I've been working on BookFinder.com for almost 13 years now, but even the most amazing experiences come to an end. I'll be exiting BookFinder.com in August, heading out on the very best of terms, and after years of planning to ensure that our users aren't impacted by the transition.
BookFinder.com started off as my class project in 1996. My best friend Charlie built the 486 computer that it ran on, and we teamed up in 1999 to rewrite the software and run the site as our small business. We've been together every step of the way, designing, building, and managing BookFinder.com (and debating books and politics over lunch every day). I'm delighted to be able to pass my role on to him; the site's in incredibly good hands.
I've been planning to step back for several years now, to work on other projects, travel, and explore new opportunities. Please stay in touch:
I'm deeply grateful to the bibliophiles, booksellers, and marketplace operators I've worked with over the years. I've heard some pretty amazing stories, and I always promised myself that when I had some time, I'd try to collect and share them with others.
That's why I'm launching the Online Bookselling History Project, an effort to collect first-hand accounts of the online bookselling trade before 2000. If you were involved with the trade pre-2000, then I want your stories: bookseller BBSes, UIEE conversion nightmares, changing cataloging practices, the bricks vs. clicks debates, etc. You can help put together a patchwork history of our trade during a time of great transition. More on this soon.
— Anirvan Chatterjee
P.S. Thank you to everyone who's been part of BookFinder.com since 1996 -- Alison, Asok, Barbara, Boris, Bryan, Chaitee, Charlie, Christine, David, Fredrik, Garner, Giovanni, Hannes, Scott, Shaku, Shauna, Thomas, Tushar, Vanessa, and Wendy. I'm lucky to have friends like you.
[Now Reading: Sea of Poppies by Amitav Ghosh]

Know that you are much appreciated and will be missed. I, for one, hope that you return on occasion for a guest posting.
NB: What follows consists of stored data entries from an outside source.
-- ==== Sys2Proof/Tests/Slice0.lean ====
section
/-!
SUPPORT. Tests of single commands, smoke tests of well-formedness, and for every statement with hypotheses a witness that they can be met:
each conjunct of a witness meets the hypotheses of one of its statement's clauses.
-/
namespace Sys2Proof.Tests
open Sys2Proof Sys2Proof.Machine

/-! ## Small states -/

/-- A machine out of reset, no image applied. -/
def up : State := { State.reset with boot := { State.reset.boot with episode := none, asserted := [] } }

/-- A machine out of reset with fields of its registers as given. -/
def st (l : List (Fld × Nat)) : State := up.wrs l

def img : Image := { slot := 0, gen := 1, svn := 0, flags := 0, ownerSlot := 0, hash := [], recs := [] }
def imaged (s : State) : State := s.modBoot (fun b => { b with image := some img })

/-- A tone, a pulse and a trigger width that R88 admits, in one plane of fibre A. -/
def planFields (live : Bool) : List (Fld × Nat) :=
  [(planeFld live (F.SHOT_TFREQ01.F0 0), 100), (planeFld live (F.SHOT_PULSE.WIDTH 0), 100), (planeFld live (F.SHOT_TRIG.TWIDTH 0), 10)]

/-- Fibre A with a geometry and a live plan that R33 and R88 admit. -/
def ready : State := imaged (st ([(F.SHOT_FLEN.LEN 0, 2000), (F.SHOT_NG.NG 0, 146800), (F.SHOT_CHAN.PITCH 0, 4),
  (F.SHOT_CHAN.GAUGE 0, 4), (F.GND_STAT.READY, 1), (F.MEMC_STAT.LIVE, 0)] ++ planFields true))

/-- Fibre A acquires, its first round to come at 0 or running. -/
def acq (c : Sched) : State := (ready.wrs [(F.SHOT_STAT.STATE 0, 1), (F.CMT_STAT.STATE 0, 1)]).setSch .a c

def das : Slot :=
  { kind := .das, round := 0, tone := 0, nT := 1, seq := 0, tL := 0, ts := 0, fMHz := 100, w := 100, wc := 100, tmin := 5000, gateUp := 0,
    gateDown := 100, cordOk := true, complete := false, flags := 0, causes := 0, spans := [], verdict := none, erased := false,
    spanSeen := false, pulse := none, peak := none, e := none, selv := 0 }

/-- Fibre A's emission permitted. -/
def permitted : List (Fld × Nat) :=
  [(F.SRC_EMIT.EMIT_IN, 1), (F.SRC_EMIT.ALLOW_A, 1), (F.SYS_OPT.OPT_OK, 1), (F.SHOT_SYNEN.EN 0, 1)]

/-- The request `bytes` waits at port 0. -/
def asks (bytes : List Byte) (s : State) : State :=
  s.modNet (fun v => { v with queue := [{ port := 0, v6 := false, src := 0xC0A8_0001, sport := 5000, bytes := bytes }] })

/-- A request datagram without trailer: OP, ADDR, COUNT and words. -/
def dg (op addr count : Nat) (ws : List Word) : List Byte :=
  leBytes 2 0x4D46 ++ [1, BitVec.ofNat 8 op] ++ leBytes 4 7 ++ leBytes 2 count ++ leBytes 2 0 ++ leBytes 4 addr ++ wordsToBytes ws
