-- ==== Sys2Proof/Machine/State.lean ====
section
/-! DEFINITION. The architectural state, exactly the tuple of 10_state.md R30, its reset value (R31), and
the reasons a step can stop. -/

namespace Sys2Proof.Machine

/-- The run state `RUN` (10_state.md R24). -/
inductive RunState where
  | running
  | halted
  deriving DecidableEq, Repr

/-- The memory bank: the words that differ from what an unlisted address reads as, by address
(20_memory.md R40). -/
abbrev Memory := List Host.Cell

/-- What an address that is not listed reads as: `00000000`, the value that reset gives every word
(10_state.md R31). -/
def Memory.unlisted : Word := 0#8

/-- The canonical form of a memory: addresses strictly rising, each in 0..31 (20_memory.md R40), and no
entry equal to what an unlisted address reads as. -/
abbrev Memory.wf (m : Memory) : Prop :=
  m.Pairwise (fun c d => c.1 < d.1) ∧
    ∀ c ∈ m, c.1 < Config.memWords ∧ c.2 ≠ Memory.unlisted

/-- The architectural state between two steps: "exactly this tuple" (10_state.md R30). -/
structure State where
  /-- `AC`, the accumulator (R20). -/
  ac : Word
  /-- `PC`, the program counter (R22). -/
  pc : Field5
  /-- `RUN`, the run state (R24). -/
  run : RunState
  /-- `Memory[0..31]`, code and data (R29). -/
  mem : Memory
  deriving DecidableEq, Repr

/-- The machine right after reset, before the host's image is loaded (10_state.md R31,
70_reset_and_hazards.md R180). -/
def State.reset : State where
  ac := 0b00000000#8
  pc := 0#5
  run := .running
  mem := []

/-- Why a machine stops. The hardware has no exception (60_exceptions.md R160). -/
inductive Fault where
  /-- Raised by `step` alone, of a halted state: "A state with `RUN = Halted` has no step" (41_cycle.md
  R105). It is a stuck state, no exception of the hardware. SAFE: the model takes no step where the
  hardware takes none (log entry 4). -/
  | halted
  deriving DecidableEq, Repr

/-- Why an instruction has no meaning. -/
inductive Refusal where
  /-- Raised by an arm of `exec` whose instruction is not modelled. No arm raises it: all eight
  instructions have their meaning. SAFE. -/
  | notModelled (mnemonic : String)
  deriving DecidableEq, Repr

end Sys2Proof.Machine
end

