-- ==== Sys2Proof/Laws/Step.lean ====
section
/-! SUPPORT. What a step can do, said once: every claim about all instructions goes through these. -/

namespace Sys2Proof.Machine

/-- The state that an instruction leaves, one case per instruction. -/
theorem exec_cases {i : Instr} {s t : State} (h : exec i s = .next t) :
    (i = .hlt ∧ t = s.setRun .halted) ∨
    (∃ a, i = .lod a ∧ t = (s.setAc (s.readMem a)).setPc (nextPc s.pc)) ∨
    (∃ a, i = .ldc a ∧ t = (s.setAc (ldcImmediate signedDecode a)).setPc (nextPc s.pc)) ∨
    (∃ a, i = .sto a ∧ t = (s.writeMem a s.ac).setPc (nextPc s.pc)) ∨
    (∃ a, i = .add a ∧ t = (s.setAc (aluSum (s.readMem a) s.ac)).setPc (nextPc s.pc)) ∨
    (∃ a, i = .sub a ∧ t = (s.setAc (aluDifference s.ac (s.readMem a))).setPc (nextPc s.pc)) ∨
    (∃ a, i = .jmp a ∧
      t = s.setPc (if isNonNegative signedDecode s.ac then a else nextPc s.pc)) ∨
    (∃ a, i = .jmz a ∧ t = s.setPc (if isZero s.ac then a else nextPc s.pc)) := by
  cases i with
  | hlt => cases h; exact .inl ⟨rfl, rfl⟩
  | lod a => exact .inr (.inl ⟨a, rfl, completeStep_next h⟩)
  | ldc a => exact .inr (.inr (.inl ⟨a, rfl, completeStep_next h⟩))
  | sto a => exact .inr (.inr (.inr (.inl ⟨a, rfl, completeStep_next h⟩)))
  | add a => exact .inr (.inr (.inr (.inr (.inl ⟨a, rfl, completeStep_next h⟩))))
  | sub a => exact .inr (.inr (.inr (.inr (.inr (.inl ⟨a, rfl, completeStep_next h⟩)))))
  | jmp a => exact .inr (.inr (.inr (.inr (.inr (.inr (.inl ⟨a, rfl, jumpWhen_next h⟩))))))
  | jmz a => exact .inr (.inr (.inr (.inr (.inr (.inr (.inr ⟨a, rfl, jumpWhen_next h⟩))))))

/-- A step that answers a next state ran the fetched instruction, on a running machine. -/
theorem step_next {s t : State} (h : step s = .next t) :
    s.run = .running ∧ exec (decode (fetch s)) s = .next t := by
  unfold step at h
  cases hr : s.run with
  | running => exact ⟨rfl, by simpa [hr] using h⟩
  | halted => simp [hr] at h

end Sys2Proof.Machine
end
Thank you for being you.
Posted by: prying1 | July 22, 2009 at 07:15 AM
I've been using Bookfinder (aka MX Bookfinder) for more than a decade, finding a handful of obscure books every year. It wasn't too many years before this that finding an out-of-print book meant placing an actual ad in a newspaper circulated to used bookstores -- and yes, I did that.
The site has always been great, and I like that the emphasis is on content, not flashiness. Enjoy the new pursuits...
Posted by: Hankk | July 22, 2009 at 10:01 PM
Jeez. This is like hearing Lou Gehrig is retiring from the Yankees. As a lifelong booklover turned veteran bookseller, I have found in Bookfinder, beginning in 1998, a godsend, and have a hard time imagining my life these last 11 years without it - the Holy Grails found at last in the teeth of hopes long since abandoned, the money saved after digging for bargains, the information harvested from thousands of listings, the encyclopedic range of topics explored in the journal entries, the surprise emails from ABE alerting me to new finds I'd not have seen without your aggregating function, the memories of such vanished engines as Interloc (if memory serves) and Bibliofind...sigh. You were an everyday hero to many of us, even if our only contact with you was through an email or journal comment twice a decade. The site will function, I'm sure, in the technical sense as well as before. But its heart and soul will be elsewhere, on to greener pastures new, we hope, but still missing from the home at whose hearth we had come to take you as given much after the fashion of the proverbial lady who, upon seeing Hamlet for the first time, pronounced it to be "so full of quotes". Now we shall look for you as for Tiny Tim at table in the imagined future, and, seeing only an ownerless crutch, fall to our knees in plaintive hopes for redemption after seeing the transitory fragility of all we thought would live before us forever.
Goodbye, friend. Be well. And when next you see The Bride of Frankenstein, think of us as the blind man for whom your arrival in our modest hovel was a brilliant gift of light amid otherwise night. "Friend. Good." Anirvan: Friend.